[Opening INFORMATION section]

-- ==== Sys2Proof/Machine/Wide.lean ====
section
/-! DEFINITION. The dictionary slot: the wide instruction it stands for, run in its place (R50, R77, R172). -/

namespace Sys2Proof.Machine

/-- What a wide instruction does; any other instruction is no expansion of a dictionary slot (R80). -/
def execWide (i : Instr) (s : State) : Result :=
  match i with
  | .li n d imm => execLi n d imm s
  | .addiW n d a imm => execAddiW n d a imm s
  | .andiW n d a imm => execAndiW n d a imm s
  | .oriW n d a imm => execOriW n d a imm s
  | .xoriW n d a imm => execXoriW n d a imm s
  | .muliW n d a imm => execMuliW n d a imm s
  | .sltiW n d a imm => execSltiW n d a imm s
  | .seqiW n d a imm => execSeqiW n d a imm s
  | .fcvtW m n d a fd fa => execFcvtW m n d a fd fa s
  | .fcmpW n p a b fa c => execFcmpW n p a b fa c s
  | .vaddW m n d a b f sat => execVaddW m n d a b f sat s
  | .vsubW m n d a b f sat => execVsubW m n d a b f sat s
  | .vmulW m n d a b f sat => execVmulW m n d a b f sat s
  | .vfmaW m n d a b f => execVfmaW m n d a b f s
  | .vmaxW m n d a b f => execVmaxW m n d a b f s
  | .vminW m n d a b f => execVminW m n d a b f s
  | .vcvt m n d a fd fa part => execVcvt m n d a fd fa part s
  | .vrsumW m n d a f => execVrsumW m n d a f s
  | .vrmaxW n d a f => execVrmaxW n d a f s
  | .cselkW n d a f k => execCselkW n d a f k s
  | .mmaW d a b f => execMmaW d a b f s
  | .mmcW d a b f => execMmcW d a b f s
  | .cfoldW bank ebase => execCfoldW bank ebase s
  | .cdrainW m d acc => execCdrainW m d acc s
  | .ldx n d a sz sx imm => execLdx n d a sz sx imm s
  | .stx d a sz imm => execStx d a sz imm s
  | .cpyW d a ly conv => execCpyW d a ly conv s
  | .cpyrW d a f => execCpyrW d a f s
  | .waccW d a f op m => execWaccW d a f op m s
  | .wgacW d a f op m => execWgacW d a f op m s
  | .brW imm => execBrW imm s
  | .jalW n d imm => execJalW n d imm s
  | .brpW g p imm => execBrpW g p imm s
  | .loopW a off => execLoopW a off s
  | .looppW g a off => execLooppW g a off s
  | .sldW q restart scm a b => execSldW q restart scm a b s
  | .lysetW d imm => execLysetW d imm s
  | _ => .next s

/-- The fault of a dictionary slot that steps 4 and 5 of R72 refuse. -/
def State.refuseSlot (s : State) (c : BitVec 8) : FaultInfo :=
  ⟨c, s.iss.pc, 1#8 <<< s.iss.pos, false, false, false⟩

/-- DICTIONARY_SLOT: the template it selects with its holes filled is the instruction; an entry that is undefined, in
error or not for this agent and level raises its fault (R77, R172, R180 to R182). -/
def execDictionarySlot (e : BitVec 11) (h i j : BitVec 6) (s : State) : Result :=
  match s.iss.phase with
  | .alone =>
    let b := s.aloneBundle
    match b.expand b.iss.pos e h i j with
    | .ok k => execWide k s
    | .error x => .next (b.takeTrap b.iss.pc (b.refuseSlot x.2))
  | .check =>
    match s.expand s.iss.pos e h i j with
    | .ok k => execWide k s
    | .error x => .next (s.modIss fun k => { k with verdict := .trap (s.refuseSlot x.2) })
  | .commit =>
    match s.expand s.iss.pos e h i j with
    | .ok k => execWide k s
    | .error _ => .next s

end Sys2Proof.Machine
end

[Closing INFORMATION section]
[Opening INFORMATION section]

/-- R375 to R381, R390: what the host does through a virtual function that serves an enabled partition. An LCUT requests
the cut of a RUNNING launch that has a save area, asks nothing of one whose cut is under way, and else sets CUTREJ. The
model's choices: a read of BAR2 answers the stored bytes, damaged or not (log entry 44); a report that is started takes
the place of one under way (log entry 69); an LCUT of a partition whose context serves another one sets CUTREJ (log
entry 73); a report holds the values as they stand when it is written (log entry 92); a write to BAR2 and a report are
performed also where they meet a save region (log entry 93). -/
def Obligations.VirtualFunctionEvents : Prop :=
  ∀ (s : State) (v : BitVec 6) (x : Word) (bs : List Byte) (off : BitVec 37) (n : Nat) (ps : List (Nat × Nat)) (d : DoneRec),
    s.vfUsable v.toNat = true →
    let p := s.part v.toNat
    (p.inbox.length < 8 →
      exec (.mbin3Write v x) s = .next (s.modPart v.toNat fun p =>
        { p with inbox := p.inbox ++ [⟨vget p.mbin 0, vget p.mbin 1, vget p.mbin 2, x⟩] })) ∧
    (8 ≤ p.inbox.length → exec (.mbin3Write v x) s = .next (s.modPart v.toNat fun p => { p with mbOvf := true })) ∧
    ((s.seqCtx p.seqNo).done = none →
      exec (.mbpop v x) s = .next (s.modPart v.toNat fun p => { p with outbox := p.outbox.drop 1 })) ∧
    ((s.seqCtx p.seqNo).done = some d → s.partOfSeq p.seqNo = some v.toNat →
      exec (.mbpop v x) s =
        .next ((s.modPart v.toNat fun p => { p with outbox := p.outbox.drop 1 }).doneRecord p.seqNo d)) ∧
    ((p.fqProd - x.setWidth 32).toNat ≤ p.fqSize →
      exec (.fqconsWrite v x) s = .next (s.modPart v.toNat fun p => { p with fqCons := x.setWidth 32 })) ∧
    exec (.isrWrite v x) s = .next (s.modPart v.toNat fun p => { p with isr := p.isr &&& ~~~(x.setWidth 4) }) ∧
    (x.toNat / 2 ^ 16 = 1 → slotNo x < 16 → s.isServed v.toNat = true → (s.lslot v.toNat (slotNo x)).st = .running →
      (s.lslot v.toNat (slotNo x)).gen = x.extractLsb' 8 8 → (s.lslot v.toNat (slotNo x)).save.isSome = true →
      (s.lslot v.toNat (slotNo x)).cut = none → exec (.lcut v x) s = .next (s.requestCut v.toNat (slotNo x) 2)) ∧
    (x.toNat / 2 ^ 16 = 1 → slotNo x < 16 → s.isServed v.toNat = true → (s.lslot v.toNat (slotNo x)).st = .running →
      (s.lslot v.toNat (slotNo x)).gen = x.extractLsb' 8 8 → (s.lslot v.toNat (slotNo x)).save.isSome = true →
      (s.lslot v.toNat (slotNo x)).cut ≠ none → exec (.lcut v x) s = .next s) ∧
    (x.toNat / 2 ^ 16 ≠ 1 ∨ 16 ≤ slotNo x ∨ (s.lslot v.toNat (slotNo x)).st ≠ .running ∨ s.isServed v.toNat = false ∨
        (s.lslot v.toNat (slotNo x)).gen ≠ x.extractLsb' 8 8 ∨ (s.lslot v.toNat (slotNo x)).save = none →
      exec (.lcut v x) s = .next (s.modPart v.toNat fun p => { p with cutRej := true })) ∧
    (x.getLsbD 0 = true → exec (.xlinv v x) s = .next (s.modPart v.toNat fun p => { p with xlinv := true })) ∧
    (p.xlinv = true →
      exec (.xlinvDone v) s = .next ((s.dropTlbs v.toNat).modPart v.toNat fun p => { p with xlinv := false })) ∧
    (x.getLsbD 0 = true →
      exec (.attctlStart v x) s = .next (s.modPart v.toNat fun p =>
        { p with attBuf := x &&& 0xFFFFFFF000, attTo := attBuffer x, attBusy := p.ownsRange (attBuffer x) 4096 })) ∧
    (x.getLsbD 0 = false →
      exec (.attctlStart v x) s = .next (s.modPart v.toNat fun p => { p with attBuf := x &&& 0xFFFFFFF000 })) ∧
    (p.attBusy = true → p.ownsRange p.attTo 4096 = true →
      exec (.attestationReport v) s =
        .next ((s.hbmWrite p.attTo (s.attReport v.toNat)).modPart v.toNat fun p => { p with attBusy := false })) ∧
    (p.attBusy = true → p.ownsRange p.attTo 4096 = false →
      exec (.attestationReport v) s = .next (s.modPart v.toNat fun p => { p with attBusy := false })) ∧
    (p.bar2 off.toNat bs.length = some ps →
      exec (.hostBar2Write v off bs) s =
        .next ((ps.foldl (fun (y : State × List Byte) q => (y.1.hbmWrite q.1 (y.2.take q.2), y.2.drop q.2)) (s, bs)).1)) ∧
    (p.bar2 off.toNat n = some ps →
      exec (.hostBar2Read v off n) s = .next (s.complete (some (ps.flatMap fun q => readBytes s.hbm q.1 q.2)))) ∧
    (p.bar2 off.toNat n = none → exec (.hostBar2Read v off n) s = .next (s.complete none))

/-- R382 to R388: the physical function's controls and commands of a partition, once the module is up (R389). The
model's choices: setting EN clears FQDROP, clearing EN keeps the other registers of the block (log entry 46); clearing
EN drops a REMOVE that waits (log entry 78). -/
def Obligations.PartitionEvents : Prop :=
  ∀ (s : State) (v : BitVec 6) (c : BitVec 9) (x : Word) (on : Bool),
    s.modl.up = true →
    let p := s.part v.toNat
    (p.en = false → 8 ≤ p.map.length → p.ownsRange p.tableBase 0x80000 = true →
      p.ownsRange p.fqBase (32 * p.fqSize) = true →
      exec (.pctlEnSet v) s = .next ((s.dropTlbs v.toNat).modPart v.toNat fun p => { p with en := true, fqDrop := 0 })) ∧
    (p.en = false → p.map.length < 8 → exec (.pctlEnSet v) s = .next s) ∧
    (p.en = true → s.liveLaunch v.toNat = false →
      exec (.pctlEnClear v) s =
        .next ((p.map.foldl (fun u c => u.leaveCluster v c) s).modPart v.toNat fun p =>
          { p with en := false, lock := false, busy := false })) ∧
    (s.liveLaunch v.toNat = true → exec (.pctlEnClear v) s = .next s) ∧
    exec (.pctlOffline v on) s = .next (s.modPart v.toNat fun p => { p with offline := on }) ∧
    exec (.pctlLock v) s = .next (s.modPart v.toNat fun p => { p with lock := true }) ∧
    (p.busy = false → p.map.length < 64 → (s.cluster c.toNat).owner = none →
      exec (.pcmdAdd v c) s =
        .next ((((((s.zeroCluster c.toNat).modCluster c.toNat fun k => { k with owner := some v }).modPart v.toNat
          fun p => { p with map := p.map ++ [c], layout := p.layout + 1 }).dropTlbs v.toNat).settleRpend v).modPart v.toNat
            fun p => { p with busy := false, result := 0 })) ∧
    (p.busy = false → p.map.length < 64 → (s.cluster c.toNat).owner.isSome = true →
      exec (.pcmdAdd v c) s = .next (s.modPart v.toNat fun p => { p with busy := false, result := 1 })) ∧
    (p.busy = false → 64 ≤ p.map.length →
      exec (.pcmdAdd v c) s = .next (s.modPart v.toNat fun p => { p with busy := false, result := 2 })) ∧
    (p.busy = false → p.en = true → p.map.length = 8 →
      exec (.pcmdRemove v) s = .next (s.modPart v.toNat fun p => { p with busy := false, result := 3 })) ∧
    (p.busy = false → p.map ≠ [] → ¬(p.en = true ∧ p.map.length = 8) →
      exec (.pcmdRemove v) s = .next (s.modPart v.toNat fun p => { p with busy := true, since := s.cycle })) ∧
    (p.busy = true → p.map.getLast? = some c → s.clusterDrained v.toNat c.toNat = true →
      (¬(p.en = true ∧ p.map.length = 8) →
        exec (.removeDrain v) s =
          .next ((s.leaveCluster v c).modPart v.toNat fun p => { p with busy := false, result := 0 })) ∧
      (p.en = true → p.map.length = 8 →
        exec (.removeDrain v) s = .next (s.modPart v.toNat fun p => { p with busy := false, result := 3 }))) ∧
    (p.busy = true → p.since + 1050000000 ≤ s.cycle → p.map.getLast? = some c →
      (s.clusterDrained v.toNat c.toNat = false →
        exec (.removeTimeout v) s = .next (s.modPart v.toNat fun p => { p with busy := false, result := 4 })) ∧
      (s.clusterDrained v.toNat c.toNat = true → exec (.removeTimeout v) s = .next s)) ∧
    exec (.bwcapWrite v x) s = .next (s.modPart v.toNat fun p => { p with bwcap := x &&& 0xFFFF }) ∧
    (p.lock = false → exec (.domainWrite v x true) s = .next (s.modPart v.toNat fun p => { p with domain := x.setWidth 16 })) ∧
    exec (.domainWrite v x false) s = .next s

[Closing INFORMATION section]

__PROBLEM DETAILS__
What is the number of lines above that contain the string "pctlEnClear"? Answer with that number only.

__OUTPUT OF THE TASK__
2